Data shown Start Marker

-- ==== Sys2Proof/Word.lean ====
section
/-! DEFINITION. The words of the machine: the 32-bit register word, the byte, and the constants of its time scale. -/

namespace Sys2Proof

/-- A register word: every register of every page is 32 bits wide (R51). -/
abbrev Word := BitVec 32

/-- A byte of a frame, a window or a memory. -/
abbrev Byte := BitVec 8

/-- The harbour counter holds 40 bits below the nanosecond (R420): harbour times are held in units of 2⁻⁴⁰ ns. -/
def nsUnit : Nat := 2 ^ 40

/-- Nanoseconds in a second. -/
def nsPerS : Nat := 1000000000

/-- A stroke is 8.000 µs (R9), in nanoseconds. -/
def strokeNs : Nat := 8000

/-- A stroke in harbour units. -/
def strokeUnits : Nat := strokeNs * nsUnit

/-- A slot position is 8 ns (R9), in harbour units. -/
def slotUnits : Nat := 8 * nsUnit

end Sys2Proof
end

Data shown End Marker

> **Action item**
Read through the data above. Report each line that has the word "strokeNs".

> **Solution to this problem**
def strokeNs : Nat := 8000
def strokeUnits : Nat := strokeNs * nsUnit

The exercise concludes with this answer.